Begin with the first line of the entries below. Copy each line exactly, stopping after the one that contains "false, .any⟩, -- HOPS_VIA_WEST".

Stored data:
┌──
/-- Objects 0x3000 to 0x3040: the object tables of the chapters, row by row. -/
def objBlocks4 : List ObjBlock := [
  ⟨0x3000, 0x3000, [
    ⟨0x00, 0x00, .u8, .const, 16, false, .any⟩, -- HIGHEST_SUB
    ⟨0x01, 0x01, .time80, .ro, 0, false, .any⟩, -- NOW
    ⟨0x02, 0x02, .u8, .ro, 0, false, .any⟩, -- STATE
    ⟨0x03, 0x03, .u32, .ro, 0xFFFFFFFF, false, .any⟩, -- EST_ERROR
    ⟨0x04, 0x04, .u8, .ro, 2, false, .any⟩, -- FREQ_SOURCE
    ⟨0x05, 0x05, .u16, .ro, 0, false, .any⟩, -- HOPS_VIA_WEST
    ⟨0x06, 0x06, .u16, .ro, 0, false, .any⟩, -- HOPS_VIA_EAST
    ⟨0x07, 0x07, .u16, .ro, 0, false, .any⟩, -- WEIGHT_WEST
    ⟨0x08, 0x08, .i32, .ro, 0, false, .any⟩, -- OFFSET_WEST
    ⟨0x09, 0x09, .i32, .ro, 0, false, .any⟩, -- OFFSET_EAST
    ⟨0x0A, 0x0A, .i32, .ro, 0, false, .any⟩, -- COMBINED_OFFSET
    ⟨0x0B, 0x0B, .time80, .ro, 0, false, .any⟩, -- LAST_SYNC
    ⟨0x0C, 0x0C, .u32, .ro, 0, false, .any⟩, -- SYNC_NUMBER
    ⟨0x0D, 0x0D, .i32, .ro, 0, false, .any⟩, -- RATE_CORRECTION
    ⟨0x0E, 0x0E, .i16, .ro, 0, false, .any⟩, -- UTC_OFFSET
    ⟨0x0F, 0x0F, .u8, .ro, 0, false, .any⟩, -- KEEPER_STATE
    ⟨0x10, 0x10, .bool, .ro, 0, false, .any⟩ -- ISLAND
    ]⟩,
  ⟨0x3001, 0x3001, [
    ⟨0x00, 0x00, .u8, .const, 6, false, .any⟩, -- HIGHEST_SUB
    ⟨0x01, 0x01, .u32, .rw, 10000, true, .span 1000 100000⟩, -- SLEW_LIMIT
    ⟨0x02, 0x02, .time32, .rw, 0xF4240, true, .span 1000 1000000000⟩, -- STEP_THRESHOLD
    ⟨0x03, 0x03, .u8, .rw, 3, true, .span 3 16⟩, -- HOLDOVER_AFTER
    ⟨0x04, 0x04, .u8, .rw, 16, true, .span 1 255⟩, -- REJOIN_RAMP
    ⟨0x05, 0x05, .time32, .rw, 5, true, .span 2 100⟩, -- FINE_ENTRY
    ⟨0x06, 0x06, .time32, .rw, 100, true, .span 20 10000⟩ -- COARSE_LIMIT
    ]⟩,
  ⟨0x3002, 0x3002, [
    ⟨0x00, 0x00, .u8, .const, 10, false, .any⟩, -- HIGHEST_SUB
    ⟨0x01, 0x01, .u32, .ro, 0, false, .any⟩, -- SYNC_VALID_WEST
    ⟨0x02, 0x02, .u32, .ro, 0, false, .any⟩, -- SYNC_VALID_EAST
    ⟨0x03, 0x03, .u32, .ro, 0, false, .any⟩, -- SYNC_NO_TSV
    ⟨0x04, 0x04, .u32, .ro, 0, false, .any⟩, -- SYNC_NOT_READY
    ⟨0x05, 0x05, .u32, .ro, 0, false, .any⟩, -- SYNC_REJECTED
    ⟨0x06, 0x06, .u32, .ro, 0, false, .any⟩, -- STEPS
    ⟨0x07, 0x07, .u32, .ro, 0, false, .any⟩, -- HOLDOVERS
    ⟨0x08, 0x08, .u32, .ro, 0, false, .any⟩, -- FREQ_SWITCHES
    ⟨0x09, 0x09, .u32, .ro, 0, false, .any⟩, -- MISMATCHES
    ⟨0x0A, 0x0A, .u8, .wo, 0, false, .span 1 1⟩ -- CLEAR
    ]⟩,
  ⟨0x3010, 0x3010, [
    ⟨0x00, 0x00, .u8, .const, 10, false, .any⟩, -- HIGHEST_SUB
    ⟨0x01, 0x01, .u8, .rw, 0, true, .span 0 2⟩, -- REFERENCE
    ⟨0x02, 0x02, .i16, .rw, 0, true, .any⟩, -- UTC_OFFSET
    ⟨0x03, 0x03, .bool, .rw, 0, true, .any⟩, -- EXT_STEP_ALLOW
    ⟨0x04, 0x04, .i64, .wo, 0, false, .any⟩, -- HOST_OFFSET
    ⟨0x05, 0x05, .time80, .wo, 0, false, .any⟩, -- SET_TIME
    ⟨0x06, 0x06, .u8, .ro, 0, false, .any⟩, -- EXT_STATE
    ⟨0x07, 0x07, .i32, .ro, 0, false, .any⟩, -- EXT_OFFSET
    ⟨0x08, 0x08, .i32, .ro, 0, false, .any⟩, -- LOOP_CLOSURE
    ⟨0x09, 0x09, .i32, .ro, 0, false, .any⟩, -- STEER_FREQ
    ⟨0x0A, 0x0A, .time32, .rw, 0xB2D05E00, true, .span 1100000000 4000000000⟩ -- EXT_LOSS_TIMEOUT
    ]⟩,
  ⟨0x3020, 0x3020, [
    ⟨0x00, 0x00, .u8, .const, 6, false, .any⟩, -- HIGHEST_SUB
    ⟨0x01, 0x01, .u8, .rw, 0, true, .span 0 1⟩, -- EDGE
    ⟨0x02, 0x02, .u64, .wo, 0, false, .mask 0xFFFFFFFFFFFF⟩, -- TOD_NEXT
    ⟨0x03, 0x03, .i32, .rw, 0, true, .signed 32 (-1000000) 1000000⟩, -- CABLE_DELAY
    ⟨0x04, 0x04, .time80, .ro, 0, false, .any⟩, -- LAST_EDGE
    ⟨0x05, 0x05, .u32, .ro, 0, false, .any⟩, -- EDGES
    ⟨0x06, 0x06, .u32, .ro, 0, false, .any⟩ -- PPS_IN_REJECTED
    ]⟩,
  ⟨0x3030, 0x3030, [
    ⟨0x00, 0x00, .u8, .const, 5, false, .any⟩, -- HIGHEST_SUB
    ⟨0x01, 0x01, .bool, .rw, 1, true, .any⟩, -- ENABLE
    ⟨0x02, 0x02, .time32, .rws, 0x3B9ACA00, true, .divisor 1000 1000000000⟩, -- PERIOD
    ⟨0x03, 0x03, .time32, .rws, 0, true, .any⟩, -- PHASE
    ⟨0x04, 0x04, .time32, .rws, 0x989680, true, .span 100 999999900⟩, -- WIDTH
    ⟨0x05, 0x05, .bool, .rws, 1, true, .any⟩ -- POLARITY
    ]⟩,
  ⟨0x3031, 0x3031, [
    ⟨0x00, 0x00, .u8, .const, 5, false, .any⟩, -- PPS_OUT_COMMIT HIGHEST_SUB
    ⟨0x01, 0x01, .u8, .wo, 0, false, .span 0 2⟩, -- COMMIT
    ⟨0x02, 0x02, .u8, .ro, 0, false, .any⟩, -- STATE
    ⟨0x03, 0x03, .u8, .ro, 0, false, .any⟩, -- LAST_RESULT
    ⟨0x04, 0x04, .u32, .ro, 0, false, .any⟩, -- APPLY_COUNT
    ⟨0x05, 0x05, .u32, .ro, 0, false, .any⟩ -- OWNER
    ]⟩,
  ⟨0x3040, 0x3040, [
    ⟨0x00, 0x00, .u8, .const, 4, false, .any⟩, -- HIGHEST_SUB
    ⟨0x01, 0x01, .u64, .rw, 0, true, .any⟩, -- RISE_MASK
    ⟨0x02, 0x02, .u64, .rw, 0, true, .any⟩, -- FALL_MASK
    ⟨0x03, 0x03, .u64, .ro, 0, false, .any⟩, -- CAPTURES
    ⟨0x04, 0x04, .u32, .ro, 0, false, .any⟩ -- CAP_OVERFLOWS
    ]⟩]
└──
◆ REPLY TO THE TASK ◆
/-- Objects 0x3000 to 0x3040: the object tables of the chapters, row by row. -/
def objBlocks4 : List ObjBlock := [
  ⟨0x3000, 0x3000, [
    ⟨0x00, 0x00, .u8, .const, 16, false, .any⟩, -- HIGHEST_SUB
    ⟨0x01, 0x01, .time80, .ro, 0, false, .any⟩, -- NOW
    ⟨0x02, 0x02, .u8, .ro, 0, false, .any⟩, -- STATE
    ⟨0x03, 0x03, .u32, .ro, 0xFFFFFFFF, false, .any⟩, -- EST_ERROR
    ⟨0x04, 0x04, .u8, .ro, 2, false, .any⟩, -- FREQ_SOURCE
    ⟨0x05, 0x05, .u16, .ro, 0, false, .any⟩, -- HOPS_VIA_WEST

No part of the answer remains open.